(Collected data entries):
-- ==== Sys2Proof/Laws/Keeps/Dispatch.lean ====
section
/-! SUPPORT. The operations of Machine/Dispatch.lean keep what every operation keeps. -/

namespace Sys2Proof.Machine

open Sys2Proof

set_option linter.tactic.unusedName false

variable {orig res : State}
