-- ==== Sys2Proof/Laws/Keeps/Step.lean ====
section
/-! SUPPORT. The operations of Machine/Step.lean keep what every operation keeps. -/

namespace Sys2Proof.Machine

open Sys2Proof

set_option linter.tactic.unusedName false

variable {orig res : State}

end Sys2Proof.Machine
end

* * *

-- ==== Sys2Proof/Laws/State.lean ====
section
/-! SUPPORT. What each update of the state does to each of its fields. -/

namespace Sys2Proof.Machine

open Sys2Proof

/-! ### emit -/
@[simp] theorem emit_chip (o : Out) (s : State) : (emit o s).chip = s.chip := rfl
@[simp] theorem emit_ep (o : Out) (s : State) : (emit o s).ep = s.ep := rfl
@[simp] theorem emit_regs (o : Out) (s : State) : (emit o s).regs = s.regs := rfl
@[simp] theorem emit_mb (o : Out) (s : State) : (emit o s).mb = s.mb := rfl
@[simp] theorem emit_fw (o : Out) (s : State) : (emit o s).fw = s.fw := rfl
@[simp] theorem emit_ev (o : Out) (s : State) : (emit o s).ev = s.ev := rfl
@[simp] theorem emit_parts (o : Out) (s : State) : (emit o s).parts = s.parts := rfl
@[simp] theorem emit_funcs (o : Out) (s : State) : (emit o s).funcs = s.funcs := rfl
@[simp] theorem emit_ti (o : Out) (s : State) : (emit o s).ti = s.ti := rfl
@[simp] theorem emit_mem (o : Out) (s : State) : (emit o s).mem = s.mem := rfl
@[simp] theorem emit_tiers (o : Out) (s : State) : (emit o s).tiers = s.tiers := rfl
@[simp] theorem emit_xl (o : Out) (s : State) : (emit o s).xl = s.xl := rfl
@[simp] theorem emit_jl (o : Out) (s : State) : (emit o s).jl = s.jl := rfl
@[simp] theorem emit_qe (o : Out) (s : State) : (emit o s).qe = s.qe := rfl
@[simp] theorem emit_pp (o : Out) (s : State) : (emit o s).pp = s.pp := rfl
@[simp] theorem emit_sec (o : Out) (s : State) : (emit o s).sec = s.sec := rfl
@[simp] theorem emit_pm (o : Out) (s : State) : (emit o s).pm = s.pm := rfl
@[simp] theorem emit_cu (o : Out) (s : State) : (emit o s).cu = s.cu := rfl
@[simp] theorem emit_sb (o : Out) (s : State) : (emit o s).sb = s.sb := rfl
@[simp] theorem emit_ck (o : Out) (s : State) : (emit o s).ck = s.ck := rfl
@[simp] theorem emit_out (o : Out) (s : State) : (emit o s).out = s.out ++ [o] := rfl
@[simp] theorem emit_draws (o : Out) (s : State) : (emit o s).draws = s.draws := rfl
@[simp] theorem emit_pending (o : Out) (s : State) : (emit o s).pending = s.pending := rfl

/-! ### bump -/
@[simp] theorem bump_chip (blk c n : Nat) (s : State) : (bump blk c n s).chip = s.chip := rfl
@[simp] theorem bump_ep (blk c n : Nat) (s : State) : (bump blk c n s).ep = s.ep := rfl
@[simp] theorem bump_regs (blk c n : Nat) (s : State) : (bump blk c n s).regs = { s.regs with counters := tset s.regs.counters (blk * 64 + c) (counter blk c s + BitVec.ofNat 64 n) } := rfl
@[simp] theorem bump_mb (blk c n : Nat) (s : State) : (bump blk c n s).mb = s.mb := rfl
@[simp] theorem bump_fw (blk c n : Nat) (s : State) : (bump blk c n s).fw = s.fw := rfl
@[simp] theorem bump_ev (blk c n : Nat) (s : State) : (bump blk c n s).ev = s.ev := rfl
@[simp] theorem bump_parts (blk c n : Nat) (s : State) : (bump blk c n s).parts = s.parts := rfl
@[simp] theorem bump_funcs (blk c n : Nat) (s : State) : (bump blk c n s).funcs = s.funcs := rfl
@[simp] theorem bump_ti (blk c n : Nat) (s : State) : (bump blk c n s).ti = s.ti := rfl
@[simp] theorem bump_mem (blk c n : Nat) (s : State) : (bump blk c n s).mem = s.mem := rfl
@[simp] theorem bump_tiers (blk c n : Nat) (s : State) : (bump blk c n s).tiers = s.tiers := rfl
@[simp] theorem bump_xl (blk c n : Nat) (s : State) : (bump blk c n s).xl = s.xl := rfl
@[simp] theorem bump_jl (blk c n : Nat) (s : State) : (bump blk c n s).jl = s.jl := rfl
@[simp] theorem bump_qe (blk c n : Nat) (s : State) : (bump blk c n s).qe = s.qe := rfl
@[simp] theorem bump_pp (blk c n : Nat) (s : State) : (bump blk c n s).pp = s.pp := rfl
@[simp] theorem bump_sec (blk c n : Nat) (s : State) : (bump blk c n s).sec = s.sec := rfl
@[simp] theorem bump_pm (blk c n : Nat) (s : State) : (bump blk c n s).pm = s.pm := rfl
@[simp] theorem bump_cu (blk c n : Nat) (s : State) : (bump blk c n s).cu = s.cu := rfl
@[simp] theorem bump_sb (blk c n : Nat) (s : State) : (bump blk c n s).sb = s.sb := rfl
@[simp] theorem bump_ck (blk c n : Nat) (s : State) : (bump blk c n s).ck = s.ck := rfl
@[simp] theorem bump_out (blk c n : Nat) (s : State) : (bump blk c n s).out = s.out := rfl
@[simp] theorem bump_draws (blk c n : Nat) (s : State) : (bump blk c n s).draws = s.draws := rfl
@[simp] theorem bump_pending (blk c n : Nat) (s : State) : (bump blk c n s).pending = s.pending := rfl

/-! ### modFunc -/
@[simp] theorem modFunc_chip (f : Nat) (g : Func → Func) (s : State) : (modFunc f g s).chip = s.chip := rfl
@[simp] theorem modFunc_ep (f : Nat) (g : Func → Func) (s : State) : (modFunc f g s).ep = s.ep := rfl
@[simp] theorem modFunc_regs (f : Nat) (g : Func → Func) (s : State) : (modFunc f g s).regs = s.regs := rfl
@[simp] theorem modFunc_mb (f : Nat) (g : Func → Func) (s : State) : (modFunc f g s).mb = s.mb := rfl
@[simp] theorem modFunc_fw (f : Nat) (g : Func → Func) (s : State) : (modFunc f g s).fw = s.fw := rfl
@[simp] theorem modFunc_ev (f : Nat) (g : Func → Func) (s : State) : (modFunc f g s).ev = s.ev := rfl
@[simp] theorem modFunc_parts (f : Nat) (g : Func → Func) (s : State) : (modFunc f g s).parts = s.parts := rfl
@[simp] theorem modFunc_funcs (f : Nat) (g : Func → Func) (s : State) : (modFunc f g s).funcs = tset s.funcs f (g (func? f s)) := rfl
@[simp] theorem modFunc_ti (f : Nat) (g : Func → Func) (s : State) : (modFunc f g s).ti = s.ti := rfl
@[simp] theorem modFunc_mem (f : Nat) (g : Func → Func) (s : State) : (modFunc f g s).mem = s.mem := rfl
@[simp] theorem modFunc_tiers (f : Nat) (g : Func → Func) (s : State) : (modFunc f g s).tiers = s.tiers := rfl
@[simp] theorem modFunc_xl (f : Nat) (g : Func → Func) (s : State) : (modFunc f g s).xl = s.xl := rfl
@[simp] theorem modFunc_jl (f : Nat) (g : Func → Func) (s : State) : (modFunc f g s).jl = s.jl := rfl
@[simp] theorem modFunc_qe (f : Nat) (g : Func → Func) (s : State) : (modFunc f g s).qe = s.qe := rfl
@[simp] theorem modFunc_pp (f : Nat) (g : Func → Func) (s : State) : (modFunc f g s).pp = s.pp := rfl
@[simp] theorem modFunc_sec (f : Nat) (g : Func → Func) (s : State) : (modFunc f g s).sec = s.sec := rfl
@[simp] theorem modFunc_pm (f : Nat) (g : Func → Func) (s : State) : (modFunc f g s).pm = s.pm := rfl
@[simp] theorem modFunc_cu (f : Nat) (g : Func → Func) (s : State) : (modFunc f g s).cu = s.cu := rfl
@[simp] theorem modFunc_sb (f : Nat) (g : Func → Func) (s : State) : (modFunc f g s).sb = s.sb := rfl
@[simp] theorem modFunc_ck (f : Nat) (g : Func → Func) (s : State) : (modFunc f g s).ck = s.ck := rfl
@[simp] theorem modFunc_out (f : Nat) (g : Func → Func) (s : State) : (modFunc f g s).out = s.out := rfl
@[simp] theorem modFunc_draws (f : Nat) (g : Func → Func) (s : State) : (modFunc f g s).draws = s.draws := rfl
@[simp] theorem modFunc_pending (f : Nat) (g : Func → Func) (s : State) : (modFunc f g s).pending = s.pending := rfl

(WHAT THIS TASK INVOLVES):
Every line above in which the word "SUPPORT" occurs needs to be copied.

(RESULT):
/-! SUPPORT. The operations of Machine/Dispatch.lean keep what every operation keeps. -/
/-! SUPPORT. The operations of Machine/Step.lean keep what every operation keeps. -/
/-! SUPPORT. What each update of the state does to each of its fields. -/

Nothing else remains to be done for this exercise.